3 minute read
LOOKING BACK
from July 2021
by 405 Magazine
Cal McLish winds up for a pitch during his time with the Brooklyn Dodgers.
President, Emperor, Chief, Pitcher
The baseball ballad of Oklahoma’s Cal McLish
BY MELISSA MERCER HOWELL
O
klahoma has lent more than its share of talent to major league baseball over the years: Mickey Mantle, Johnny Bench, Bobby Murcer, and the list goes on.
Then there’s Calvin Coolidge Julius Caesar Tuskahoma McLish.
Born in a barn near Anadarko in 1925, McLish rose to become a pitcher in both the American and National Leagues, and then an MLB pitching coach, in a career that spanned 40 years capped by another 20-some years as a scout.
McLish set a few records during his career – not the least of which was his unusually long name, one of the longest in MLB history – but it was his attitude and authenticity that were legendary.
“My father named me Calvin Coolidge Julius Caesar Tuskahoma – a president, a Roman emperor and an Indian chief,” he told Larry Moffi in an oral interview for the book This Side of Cooperstown. “My mother told me that he didn’t get to name any of the other kids. He tried to catch up on me, but I think he was in the firewater.”
Early on, it seemed there was no other path for McLish. When his family moved to Oklahoma City in 1933, he was drawn to the night games at Holland Field at NW 4th St. and Pennsylvania Ave., home to Oklahoma City’s only professional baseball team.
“That spring – 1934, I was 7 years old – after we moved to the city, the first time I saw the lights on, I didn’t know what was there,” he told Moffi. “The whole sky was lit up … But from that day on, I was over there, looking through the knotholes, trying to sneak in.”
In 1943, while he was playing baseball at Central High School, something curious began to happen. Scouts were appearing from big-league teams – St. Louis Cardinals, Chicago Cubs, Pittsburgh Pirates – but McLish and his teammates, Leroy Jarvis and Bobby Morgan, eventually signed with the Brooklyn Dodgers.

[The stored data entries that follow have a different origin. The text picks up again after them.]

-- ==== Sys2Proof/Word.lean ====
section
/-!
DEFINITION. The word types of the Tiolo model: bytes, 64-bit words, and the index types of its units (R17, R42, R53, R68).
-/
namespace Sys2Proof

/-- A byte of memory, of a packet payload or of a descriptor (R5). -/
abbrev Byte := BitVec 8
/-- A configuration register, a stake value, a scalar register: 64 bits. -/
abbrev Word := BitVec 64
/-- A fabric port 0–127 (R30). -/
abbrev PortIx := Fin 128
/-- A link: that of fabric port 0–127, or 128, the Filard Link (R337, R515). -/
abbrev LinkIx := Fin 129
/-- A compute tile 0–255 (R17). -/
abbrev TileIx := Fin 256
/-- A context of a tile 0–15 (R182). -/
abbrev CtxIx := Fin 16
/-- A region, its cadastre slice, stake home and HBM stack 0–3 (R17). -/
abbrev SliceIx := Fin 4
/-- A block 0–15 (R17). -/
abbrev BlockIx := Fin 16
/-- A parcel 0–63 (R428). -/
abbrev ParcelIx := Fin 64
/-- A stake 0–16,383 (R53). -/
abbrev StakeIx := Fin 16384
/-- A module slot 0–63 (R47). -/
abbrev SlotIx := Fin 64

end Sys2Proof
end

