def execHomeMemoryReadDone (n : SliceIx) (line : BitVec 49) (s : State) : Host.Outcome State Fault Refusal :=
  .next (s.homeReadDone n line.toNat)

/-- A fetched entry arrives, and the waiting lookup continues (R94). -/
def State.backingFetchDone (s : State) (n k : Nat) : State :=
  let s1 := s.modSlice n (fun c => CadSlice.spill { c with spilled := c.spilled.filter (· != k) } k)
  match s1.txnIx n (fun t => t.lines.contains k && t.fetching) with
  | none => s1
  | some i => match s1.txn n i with
    | none => s1
    | some t =>
      if t.lines.any (fun l => (s1.cadSlice n).spilled.contains l) then s1
      else
        let t1 := { t with fetching := false }
        if t.kind == .proxy then s1.startProxy n i t1 else s1.startHome n i t1

def execBackingFetchDone (n : SliceIx) (line : BitVec 49) (s : State) : Host.Outcome State Fault Refusal :=
  .next (s.backingFetchDone n line.toNat)

/-! ### The conflict queue (R65) -/

/-- A new entry that a request needs finds its backing set full: the line (R95). -/
def State.shortOf (s : State) (n : Nat) (e : Nat × Packet) : Option Nat :=
  let op := e.2.opcode.toNat
  if e.2.cls == 1 then none
  else if op == opRPQ then s.shortSet n (s.queuedLines e)
  else if op == opRDS || op == opRDO || op == opUPG then (s.queuedLines e).find? (fun k => s.setFull n k)
  else none

/-- A queued request may leave: its lines are free, no earlier request for them waits, and where its set is full a victim can be recalled
and no place is being freed. -/
def State.mayLeave (s : State) (n : Nat) (before : List (Nat × Packet)) (e : Nat × Packet) : Bool :=
  let ls := s.queuedLines e
  if e.2.cls == 1 then ls.all (fun k => !s.roundOn n k)
  else ls.all (fun k => !s.busyLine n k && !before.any (fun b => b.2.cls == 0 && (s.queuedLines b).contains k)) &&
    (match s.shortOf n e with
      | some k => !s.setRecalling n k && (s.setVictim n k).isSome
      | none => true)

/-- The position of the first request that may leave. -/
def State.firstLeaver (s : State) (n : Nat) : List (Nat × Packet) → List (Nat × Packet) → Option Nat
  | _, [] => none
  | before, e :: rest => if s.mayLeave n before e then some before.length else s.firstLeaver n (before ++ [e]) rest

/-- CONFLICT_QUEUE_DEQUEUE: the first request that may leaves in order and is applied; where its set has no place it keeps its own, and a
victim is recalled (R65, R95). -/
def State.dequeue (s : State) (n : Nat) : State :=
  let q := (s.cadSlice n).conflictQ
  match s.firstLeaver n [] q with
  | none => s
  | some i => match q[i]? with
    | none => s
    | some e => match s.shortOf n e with
      | some k => s.backInvalidate n k
      | none =>
        let s1 := s.modSlice n (fun c => { c with conflictQ := c.conflictQ.eraseIdx i })
        if e.2.cls == 1 then s1.proxySnoop e.2
        else if gfaHome e.2.gfa == s1.ix then s1.memServe e.2 e.1 .turn
        else s1.proxyServe e.2 .turn

def execConflictQueueDequeue (n : SliceIx) (s : State) : Host.Outcome State Fault Refusal := .next (s.dequeue n)

/-! ### Replicas -/

/-- REPL_WINDOW_END: a new window; offers that no RPQ took are counted (R97, R107). -/
def State.replWindowEnd (s : State) (n : Nat) : State :=
  let c := s.cadSlice n
  (s.count (pgCad n) 14 c.offers.length).modSlice n (fun c => { c with measure := [], offers := [] })

def execReplWindowEnd (n : SliceIx) (s : State) : Host.Outcome State Fault Refusal := .next (s.onlyIf (s.replOn n) (·.replWindowEnd n))

/-- REPLICA_DROP: a proxy drops a replica page without a message (R101). -/
def State.replicaDrop (s : State) (n pg : Nat) : State := s.modSlice n (fun c => { c with replicas := kdel c.replicas pg })

def execReplicaDrop (n : SliceIx) (page : BitVec 44) (s : State) : Host.Outcome State Fault Refusal := .next (s.replicaDrop n page.toNat)

/-! ### Death of a local agent (R102, R122, R556) -/

/-- A request of a local agent: any engine behind its port, the companion processor, a tile of its block (R68, R102). -/
def State.belongsTo (s : State) (a : Nat) (p : Packet) : Bool :=
  p.src.toNat == s.ix &&
  (if a < 32 then decide (p.agent.toNat < 0x800) && s.portOfAgent a == some (p.agent.toNat % 128)
   else if a == 32 then p.agent == agCompanion
   else decide (0x800 ≤ p.agent.toNat) && decide (p.agent.toNat < 0x900) && (p.agent.toNat - 0x800) / 16 == a - 33)

/-- One line that a dead agent held (the table of R102). -/
def State.resolveDead (s : State) (n : Nat) (a : Fin 49) (k : Nat) : State :=
  let e := s.entry n k
  let busy := s.busyLine n k
  if e.dirtyOwner == some a then
    if keyHome k == s.ix then
      if busy then s   -- the transaction's own snoop of the owner is resolved with it
      else
        let e1 := e.dropAgent a
        ((s.writePoisoned n k).putEntry n k e1).startRecall n k
    else if busy then s
    else (s.putEntry n k (e.dropAgent a)).startGiveUp n k { agent := agSlice n } false true (some a)
  else if busy && e.owner == some a then s
  else s.putEntry n k (e.dropAgent a)

/-- The dead agent's requests in a slice go without completion, its outstanding snoops count as answered, its lines are resolved. -/
def State.deadInSlice (s : State) (a : Fin 49) (n : Nat) : State :=
  let mine (p : Packet) : Bool := s.belongsTo a.val p && p.cls == 0
  let s1 := s.modSlice n (fun c => { c with
    conflictQ := c.conflictQ.filter (fun e => !mine e.2), holdQ := c.holdQ.filter (fun e => !mine e.2),
    txns := c.txns.map (fun t => if (t.kind == .home || t.kind == .proxy || t.kind == .giveUp) && mine t.req then { t with reply := false } else t) })
  let waits := (s1.cadSlice n).txns.flatMap (fun t => t.waiting.filter (fun w => w.2 == Holder.agent a))
  let s2 := waits.foldl (fun s w => s.holderAnswers n w.1 w.2 none true) s1
  let held := (s2.cadSlice n).entries.filter (fun e => e.2.locals.contains a)
  let s3 := held.foldl (fun s e => s.resolveDead n a e.1) s2
  let bits := s3.reg (rCadDead n)
  (s3.setReg (rCadDead n) (bits % 2 ^ 63 - nbits bits a.val a.val * 2 ^ a.val + 2 ^ a.val + 2 ^ 63)).modSlice n
    (fun c => { c with sweeping := insertNew c.sweeping a.val })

After a year with the Dodgers, he was drafted and served as infantryman with the U.S. Army’s 3rd Division, where he strained his pitching shoulder by carrying a heavy bazooka. The injury would follow him for the rest of his life, said longtime friend Mike de la Garza of Edmond.
In 1946, he returned to major league baseball. He won 92 games in 15 major league seasons with seven teams; his best season coming in 1959, when he went 19-8 with a 3.62 ERA with Cleveland.
McLish set a major league record with 16 consecutive road wins during the 1958-59 seasons. The record stood for 36 years until Greg Maddux surpassed it during the 1994-95 seasons.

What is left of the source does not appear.